Our society is driven by status, appearance, and achievement. Checking all the boxes in the right order at the right time and climbing to the top in every arena is revered. But what happens when the goal is to be king of every mountain? We certainly can’t stretch that far and I certainly haven’t met someone with that type of breadth. The truth is, that person doesn’t exist. Achievement becomes about ego and power and dominance. The other side of the coin is when we make our lives about checking things off the list, what happens when the lists run out? We essentially run out the clock with meaningless actions for the sake of proving our worth to others.
Conveniently what we don’t talk about is inherent worth. For most of us our worth is still determined by what’s on the outside, what we can show the world we’ve done. We forget about the worth we are born with merely by being here. That worth never disappears but we learn to put it to the side in favor of rules, expectations, other people’s beliefs all before we even learn to express ourselves. For those who know their inherent worth, it’s easier to rise above the games.
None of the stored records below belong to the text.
theorem ReadsInstr.immArg {w : Width} {f : Imm → Instr}
    (h : ∀ v, v.width = w → (f v).WellFormed ∧ encode (f v) = pre ++ v.bytes) :
    ReadsInstr pre fun bs => immArg w f bs :=
  .withImm fun v hv => .ok (h v hv).1 (h v hv).2

theorem ReadsInstr.rmReg {f : RM → RegNum → Instr}
    (h : ∀ m r, (f m r).wf = m.wf ∧ encode (f m r) = pre ++ modRM r.bits m) : ReadsInstr pre fun bs => rmReg f bs :=
  .withModRM fun r m hm => .ok ((h m _).1.trans hm) (by rw [(h m _).2, RegNum.ofBits_bits])

theorem ReadsInstr.memReg {f : RegNum → MemOp → Instr}
    (h : ∀ r a, (f r a).wf = a.wf ∧ encode (f r a) = pre ++ modRM r.bits (.mem a)) :
    ReadsInstr pre fun bs => memReg f bs := by
  refine .withModRM fun r m hm => .memOnly ?_
  rintro a rfl
  exact .ok ((h _ a).1.trans hm) (by rw [(h _ a).2, RegNum.ofBits_bits])

theorem ReadsInstr.adjust {i : Instr} (hw : i.WellFormed) (he : encode i = pre ++ [0x0A]) :
    ReadsInstr pre fun bs => adjust i bs := by
  refine .withByte fun b => ?_
  by_cases hb : b = 0x0A
  · subst hb
    exact .congr (fun _ => rfl) (.ok hw he)
  · exact .congr (fun _ => if_neg hb) (.error _)

end

/-! ### The groups -/

theorem immGroup_reads (w : Width) : ReadsInstr [opW 0x80 w] (immGroup w) := by
  refine .withModRM fun r m hm => .withImm ?_
  rintro v rfl
  cases r <;> exact .ok hm rfl

theorem immGroup82_reads : ReadsInstr [0x82] immGroup82 := by
  refine .withGroup fun r k hk m hm => ?_
  cases r <;> cases hk <;> exact .byteArg fun _ => ⟨hm, rfl⟩

theorem immGroup83_reads : ReadsInstr [0x83] immGroup83 := by
  refine .withGroup fun r k hk m hm => ?_
  cases r <;> cases hk <;> exact .byteArg fun _ => ⟨hm, rfl⟩

theorem shiftImmGroup_reads (w : Width) : ReadsInstr [opW 0xC0 w] (shiftImmGroup w) := by
  refine .withGroup fun r k hk m hm => ?_
  cases r <;> cases hk <;> exact .byteArg fun _ => ⟨hm, rfl⟩

theorem shiftOneGroup_reads (w : Width) : ReadsInstr [opW 0xD0 w] (shiftOneGroup w) := by
  refine .withGroup fun r k hk m hm => ?_
  cases r <;> cases hk <;> exact .ok hm rfl

theorem shiftClGroup_reads (w : Width) : ReadsInstr [opW 0xD2 w] (shiftClGroup w) := by
  refine .withGroup fun r k hk m hm => ?_
  cases r <;> cases hk <;> exact .ok hm rfl

theorem unaryGroup_reads (w : Width) : ReadsInstr [opW 0xF6 w] (unaryGroup w) := by
  refine .withGroup fun r k hk m hm => ?_
  cases r <;> cases hk
  case r0 => exact .immArg fun v hv => ⟨hm, by subst hv; rfl⟩
  all_goals exact .ok hm rfl

theorem groupFE_reads : ReadsInstr [0xFE] groupFE := by
  refine .withGroup fun r k hk m hm => ?_
  cases r <;> cases hk <;> exact .ok hm rfl

theorem groupFF_reads : ReadsInstr [0xFF] groupFF := by
  refine .withModRM fun r m hm => ?_
  cases r
  case r3 | r5 => exact .memOnly (by rintro a rfl; exact .ok hm rfl)
  case r7 => exact .error _
  all_goals exact .ok hm rfl

theorem movImmGroup_reads (w : Width) : ReadsInstr [opW 0xC6 w] (movImmGroup w) := by
  refine .withGroup fun r k hk m hm => ?_
  cases r <;> cases hk
  exact .immArg fun v hv => ⟨hm, by subst hv; rfl⟩

theorem movFromSreg_reads : ReadsInstr [0x8C] movFromSreg := by
  refine .withGroup fun r k hk m hm => ?_
  cases r <;> cases hk <;> exact .ok hm rfl

theorem movToSreg_reads : ReadsInstr [0x8E] movToSreg := by
  refine .withGroup fun r k hk m hm => ?_
  cases r <;> cases hk <;> exact .ok hm rfl

theorem popGroup_reads : ReadsInstr [0x8F] popGroup := by
  refine .withModRM fun r m hm => ?_
  cases r
  case r0 => exact .ok hm rfl
  all_goals exact .error _

theorem group0F00_reads : ReadsInstr [0x0F, 0x00] group0F00 := by
  refine .withGroup fun r k hk m hm => ?_
  cases r <;> cases hk <;> exact .ok hm rfl

theorem group0F01_reads : ReadsInstr [0x0F, 0x01] group0F01 := by
  refine .withGroup fun r k hk m hm => ?_
  cases r <;> cases hk
  case r4 | r6 => exact .ok hm rfl
  all_goals exact .memOnly (by rintro a rfl; exact .ok hm rfl)

/-! ### The opcode map -/

/-- The opcode byte at a row and column of the opcode map (R201 to R206). -/
def opcodeAt (row col : Nat) : Byte := BitVec.ofNat 8 (16 * row + col)

theorem opcodeAt_div_mod (b : Byte) : opcodeAt (b.toNat / 16) (b.toNat % 16) = b := by
  simp [opcodeAt, Nat.div_add_mod]
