/-- The segment registers, in number order 0..3 (00_scope.md R12). -/
inductive SReg where
  | es | cs | ss | ds
  deriving DecidableEq, Repr

/-- The register part of a memory operand, in the order of the ModRM rm field (30_encoding.md R130). -/
inductive Base where
  | bxsi | bxdi | bpsi | bpdi | si | di | bp | bx
  deriving DecidableEq, Repr

/-- A memory operand as its ModRM form writes it (30_encoding.md R124, R130). -/
inductive Mem where
  /-- mod 0, rm not 6: the registers alone (`bp` has no such form). -/
  | base (b : Base)
  /-- mod 0, rm 6: a direct 16-bit offset. -/
  | direct (off : Word)
  /-- mod 1: registers and a sign-extended byte. -/
  | disp8 (b : Base) (d : Byte)
  /-- mod 2: registers and a word. -/
  | disp16 (b : Base) (d : Word)
  deriving DecidableEq, Repr

/-- A byte r/m operand (30_encoding.md R124). -/
inductive RM8 where
  | reg (r : Reg8)
  | mem (m : Mem)
  deriving DecidableEq, Repr

/-- A word r/m operand (30_encoding.md R124). -/
inductive RM16 where
  | reg (r : Reg16)
  | mem (m : Mem)
  deriving DecidableEq, Repr
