-- ==== Sys2Proof/Decode.lean ====
section
/-! DEFINITION. Decoding of instruction bytes (30_encoding.md R121 to R142), total on any bytes and rejecting by name, and
the encoder written from the same tables. Prefix bytes decode to instructions of their own (log 1). -/

namespace Sys2Proof

/-- What the bytes at the instruction pointer are. -/
inductive Decoded where
  /-- An instruction and the bytes after it. -/
  | instr (i : Instr) (rest : List Byte)
  /-- The bytes end inside an instruction. -/
  | short
  /-- An encoding that raises InvalidOpcode (30_encoding.md R141, the first list). -/
  | illegal
  /-- An encoding with no documented behaviour, which a model refuses (30_encoding.md R141, the second list; U6). -/
  | reserved
  deriving DecidableEq, Repr

/-- The word register of a number (00_scope.md R12). -/
def Reg16.ofNum (n : BitVec 3) : Reg16 :=
  match n.toNat with
  | 0 => .ax | 1 => .cx | 2 => .dx | 3 => .bx | 4 => .sp | 5 => .bp | 6 => .si | _ => .di

/-- The number of a word register (00_scope.md R12). -/
def Reg16.num : Reg16 → BitVec 3
  | .ax => 0 | .cx => 1 | .dx => 2 | .bx => 3 | .sp => 4 | .bp => 5 | .si => 6 | .di => 7

/-- The byte register of a number (00_scope.md R12). -/
def Reg8.ofNum (n : BitVec 3) : Reg8 :=
  match n.toNat with
  | 0 => .al | 1 => .cl | 2 => .dl | 3 => .bl | 4 => .ah | 5 => .ch | 6 => .dh | _ => .bh

/-- The number of a byte register (00_scope.md R12). -/
def Reg8.num : Reg8 → BitVec 3
  | .al => 0 | .cl => 1 | .dl => 2 | .bl => 3 | .ah => 4 | .ch => 5 | .dh => 6 | .bh => 7

/-- The segment register of a ModRM reg field; 4..7 name none (00_scope.md R12, 30_encoding.md R141). -/
def SReg.ofNum (n : BitVec 3) : Option SReg :=
  match n.toNat with
  | 0 => some .es | 1 => some .cs | 2 => some .ss | 3 => some .ds | _ => none

/-- The number of a segment register (00_scope.md R12). -/
def SReg.num : SReg → BitVec 3
  | .es => 0 | .cs => 1 | .ss => 2 | .ds => 3

/-- The base form of an rm field (30_encoding.md R130). -/
def Base.ofNum (n : BitVec 3) : Base :=
  match n.toNat with
  | 0 => .bxsi | 1 => .bxdi | 2 => .bpsi | 3 => .bpdi | 4 => .si | 5 => .di | 6 => .bp | _ => .bx

/-- The rm field of a base form (30_encoding.md R130). -/
def Base.num : Base → BitVec 3
  | .bxsi => 0 | .bxdi => 1 | .bpsi => 2 | .bpdi => 3 | .si => 4 | .di => 5 | .bp => 6 | .bx => 7

/-- The word of two instruction bytes, the low one first (30_encoding.md R132). -/
def wordOf (lo hi : Byte) : Word := hi ++ lo

/-- The low byte of a word. -/
def loByte (w : Word) : Byte := w.extractLsb' 0 8

/-- The high byte of a word. -/
def hiByte (w : Word) : Byte := w.extractLsb' 8 8

/-- The r/m half of a ModRM byte with its displacement: a register number or a memory form (30_encoding.md R124). -/
inductive RmField where
  | reg (n : BitVec 3)
  | mem (m : Mem)
  deriving DecidableEq, Repr

/-- The field read as a byte operand. -/
def RmField.rm8 : RmField → RM8
  | .reg n => .reg (Reg8.ofNum n)
  | .mem m => .mem m

/-- The field read as a word operand. -/
def RmField.rm16 : RmField → RM16
  | .reg n => .reg (Reg16.ofNum n)
  | .mem m => .mem m

/-- A field that must be in memory: a register is an illegal encoding (30_encoding.md R141). -/
def RmField.ifMem (f : RmField) (k : Mem → Decoded) : Decoded :=
  match f with
  | .reg _ => .illegal
  | .mem m => k m

/-- The bytes `t` as an 8-bit immediate and what follows. -/
def imm8 (t : List Byte) (k : Byte → List Byte → Decoded) : Decoded :=
  match t with
  | b :: u => k b u
  | [] => .short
It’s easier to see alternatives to the story we still try to engrain in this society. When you know, you know—it’s no longer about proving. Proving falls to the background because you are merely doing all you can do with what you have—and that is enough.
To be completely fair, perhaps that conversation on worth is growing more these days, but it isn’t something we have fully integrated into our beings. As someone considered mid-life, I struggle with certain aspects of the younger generation. There’s a dichotomy that feels so big. There are kids who embrace who they are and shout it to the world while others seem stuck in posting and social media and vapid distraction. The truth is we were probably the exact same, it just felt different, or it wasn’t so widely advertised. But one thing to give the younger generation credit for is their persistence and creativity. They stick with what they know and they have this ability to take their talents and find ways to make it off the traditional path. That is a strong sense of self. Those of us on the precipice between the two still struggle between what we are “supposed” to do and what we want to do. We haven’t gotten fully comfortable with making it outside the norm, through our creativity.
There is a time and place for achievement. There is a time to shoot for the top. It can be said that achievement isn’t the problem—alignment is. Because when achievement in itself is the goal we get lost. Or when we are climbing a ladder that isn’t for us. Or when we climb the ladder on the wrong building. Fine it may be an accomplishment to finish something. But what good is it if it doesn’t mean anything to us? What good is it if it wasn’t our goal in the first place? So when we go for a goal, make sure it’s our own because then the path to the top means something. Otherwise we are playing a game of tag that we can’t win because the goal is always moving. It’s kind of like spinning plates on too many sticks at once—we can’t keep them all moving. They are eventually going to fall. When we are aligned, achievement comes naturally. There aren’t plates to spin, we spin with the natural course before us. The ladder is still there, but the goal is different. It isn’t about getting to the top, it’s about following the steps on the journey. That is an achievement well worth it.